Farrukh Karimovich Zokirov (Фаррух Каримович (Карим ўғли) Зокиров, /uz/, Фарру́х Кари́мович Заки́ров, born 16 April 1946) is an Uzbek and Soviet singer, composer and actor. He has been artistic director of folk rock band Yalla since 1976. Zokirov has been voted People's Artist in six states of the republic, and he is a laureate of the State Prize of Uzbekistan. From May 2002 to July 2004, he was deputy minister of the Ministry of Culture and Sports of the Republic of Uzbekistan.

==Biography==
Zokirov was born in Tashkent in 1946 into a family of professional musicians. His father, Karim Zokirov, was an opera singer, a baritone and People's Artist of Uzbek SSR in 1939, and the soloist of the Uzbek State Opera and Ballet Theatre named after Alisher Navoi. His Mother, Shohista Saidova, was also a singer, a folk singer, a soloist for the Tashkent musical theatre of drama and Mukimi comedy. His parents met while studying at the Moscow Conservatory.

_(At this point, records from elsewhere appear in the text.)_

-- ==== Sys2Proof/Laws/Bits.lean ====
section
/-! SUPPORT. Lemmas about bit sequences, packing and the read primitive (00_scope.md section 6.2, 20_memory.md). -/

namespace Sys2Proof

@[simp] theorem zeros_length (n : Nat) : (zeros n).length = n := by simp [zeros]

@[simp] theorem bitsN_length (n v : Nat) : (bitsN n v).length = n := by
  induction n with
  | zero => rfl
  | succ n ih => simp [bitsN, ih]

theorem uint_foldl (s : List Bit) (acc : Nat) :
    s.foldl (fun acc b => 2 * acc + b.toNat) acc = acc * 2 ^ s.length + uint s := by
  induction s generalizing acc with
  | nil => simp [uint]
  | cons b s ih =>
    simp only [uint, List.foldl_cons, List.length_cons] at *
    rw [ih, ih (2 * 0 + b.toNat)]
    ring

@[simp] theorem uint_nil : uint [] = 0 := rfl

theorem uint_append (a b : List Bit) : uint (a ++ b) = uint a * 2 ^ b.length + uint b := by
  rw [uint, List.foldl_append, uint_foldl]
  rfl

theorem uint_cons (b : Bit) (s : List Bit) : uint (b :: s) = b.toNat * 2 ^ s.length + uint s := by
  have h := uint_append [b] s
  simpa [uint] using h

theorem uint_lt (s : List Bit) : uint s < 2 ^ s.length := by
  induction s with
  | nil => simp
  | cons b s ih =>
    rw [uint_cons, List.length_cons, pow_succ]
    have : b.toNat ≤ 1 := Bool.toNat_le b
    nlinarith

theorem uint_bitsN (n v : Nat) : uint (bitsN n v) = v % 2 ^ n := by
  induction n with
  | zero => simp [bitsN, Nat.mod_one]
  | succ n ih =>
    rw [bitsN, uint_cons, ih, bitsN_length, Nat.mod_pow_succ, Nat.testBit_eq_decide_div_mod_eq]
    rcases Nat.mod_two_eq_zero_or_one (v / 2 ^ n) with h | h <;> simp [h]; omega

theorem bitsN_uint (s : List Bit) (v : Nat) : bitsN s.length (uint s + v * 2 ^ s.length) = s := by
  induction s generalizing v with
  | nil => rfl
  | cons b s ih =>
    have hb : uint (b :: s) + v * 2 ^ (s.length + 1) = uint s + (b.toNat + 2 * v) * 2 ^ s.length := by
      rw [uint_cons]; ring
    rw [List.length_cons, bitsN, hb, ih]
    congr 1
    rw [Nat.testBit_eq_decide_div_mod_eq, Nat.add_mul_div_right _ _ (by positivity), Nat.div_eq_of_lt (uint_lt s)]
    cases b <;> simp [Nat.add_mul_mod_self_left]

/-- The bits of the number a sequence stands for are the sequence (section 6.2). -/
theorem bitsN_uint_self (s : List Bit) : bitsN s.length (uint s) = s := by
  simpa using bitsN_uint s 0

@[simp] theorem unpack_nil : unpack [] = [] := rfl

theorem unpack_cons (b : Byte) (buf : List Byte) : unpack (b :: buf) = bitsN 8 b.toNat ++ unpack buf := rfl

@[simp] theorem unpack_append (a b : List Byte) : unpack (a ++ b) = unpack a ++ unpack b := by
  simp [unpack]

@[simp] theorem unpack_length (buf : List Byte) : (unpack buf).length = 8 * buf.length := by
  induction buf with
  | nil => rfl
  | cons b buf ih => simp [unpack_cons, ih]; omega

/-- The byte eight bits make stands for those bits (R27). -/
theorem unpack_byteOf (s : List Bit) (h : s.length = 8) : unpack [byteOf s] = s := by
  have hlt : uint s < 256 := by simpa [h] using uint_lt s
  have hs := bitsN_uint_self s
  rw [h] at hs
  rw [unpack_cons, byteOf, BitVec.toNat_ofNat, Nat.mod_eq_of_lt hlt, hs]
  simp

/-- READ's body answers exactly when the bits are there, and then with their value (R28, R34). -/
theorem readBits_eq_some (buf : List Byte) (p n v : Nat) :
    readBits buf p n = some v ↔ p + n ≤ 8 * buf.length ∧ v = bitRead buf p n := by
  unfold readBits bitCount
  split <;> simp_all [eq_comm]

theorem readBits_eq_none (buf : List Byte) (p n : Nat) : readBits buf p n = none ↔ 8 * buf.length < p + n := by
  unfold readBits bitCount
  split <;> simp_all

@[simp] theorem ser_length_lit (v : Byte) : (ser (.lit v)).length = 9 := by simp [ser]

@[simp] theorem ser_length_dlt (s : Bit) (m : BitVec 3) : (ser (.dlt s m)).length = 5 := by simp [ser]

@[simp] theorem headerBits_length (w h : Half) : (headerBits w h).length = 32 := by simp [headerBits, Config.dimBits]

@[simp] theorem packBits_nil : packBits [] = [] := rfl

/-- Eight bits at the head make the first byte. -/
theorem packBits_append (s t : List Bit) (h : s.length = 8) : packBits (s ++ t) = byteOf s :: packBits t := by
  match s, h with
  | [_, _, _, _, _, _, _, _], _ => rfl

end Sys2Proof
end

The family had five sons and a daughter: Batir, Louise, Naufal, Farrukh, Jamshid, Ravshan. The children grew up in a house that was often visited by leading Uzbek artists and singers of the time. The art atmosphere and creativity nourished the children from an early age. This way, the Zokirov musical and artistic dynasty was formed in Tashkent.

==Family==
- Father – Karim Zokirov (1912–1977), opera singer (baritone), People's Artist of the Uzbek SSR
- Mother – Shohista Saidova
- Spouse(s) – Anna Zokirova, Nargiz Boyhonova
- Brother – Botir Zokirov, (1936–1985), Uzbek Soviet singer, writer, poet, artist and actor, founder of pop art in the country, People's Artist of the Uzbek SSR
- Brother – Jamshid Zokirov (1949–2012), Soviet and Uzbek film and theatre actor, TV presenter, honoured artist of Uzbekistan
- Sister – Louise Zokirova, singer
- Niece – Nargiz Zakirova, daughter of Louise Zakirova, singer

==Filmography==

Film
| Year | Title | Role | Notes |
| 1978 | Toʻylar muborak (Happy Wedding Day!) (Подарю тебе город) | Himself | Uncredited cameo |
| 1980 | Какие наши годы! | Himself | Uncredited cameo |
| 1989 | Tangalik bolalar | Himself | Uncredited cameo |
| 200... | Maysara – Superstar |  | Musical movie. Also director |
| 2000 | Alpamysh (Alpomish) |  |  |
| 2003 | Taqdir | Davlat Zokirov | Lead role |
| 2003 | Munis onam | Himself | Uncredited cameo |
| 2010 | Ялла...начало... | Himself | Documentary |

==Honorary titles and awards==
- People's Artist of the Uzbek SSR
- People's Artist of Karakalpakstan
- People's Artist of Kazakhstan
- People's Artist of Kyrgyzstan
- People's Artist of Tajikistan
- People's Artist of Ingushetia
- People's Artist of Azerbaijan
During the 1991 summer, documents were filed for registration of the title of People's Artist of the Soviet Union, however, due to the Soviet coup d'état attempt during August 1991, this process was not concluded.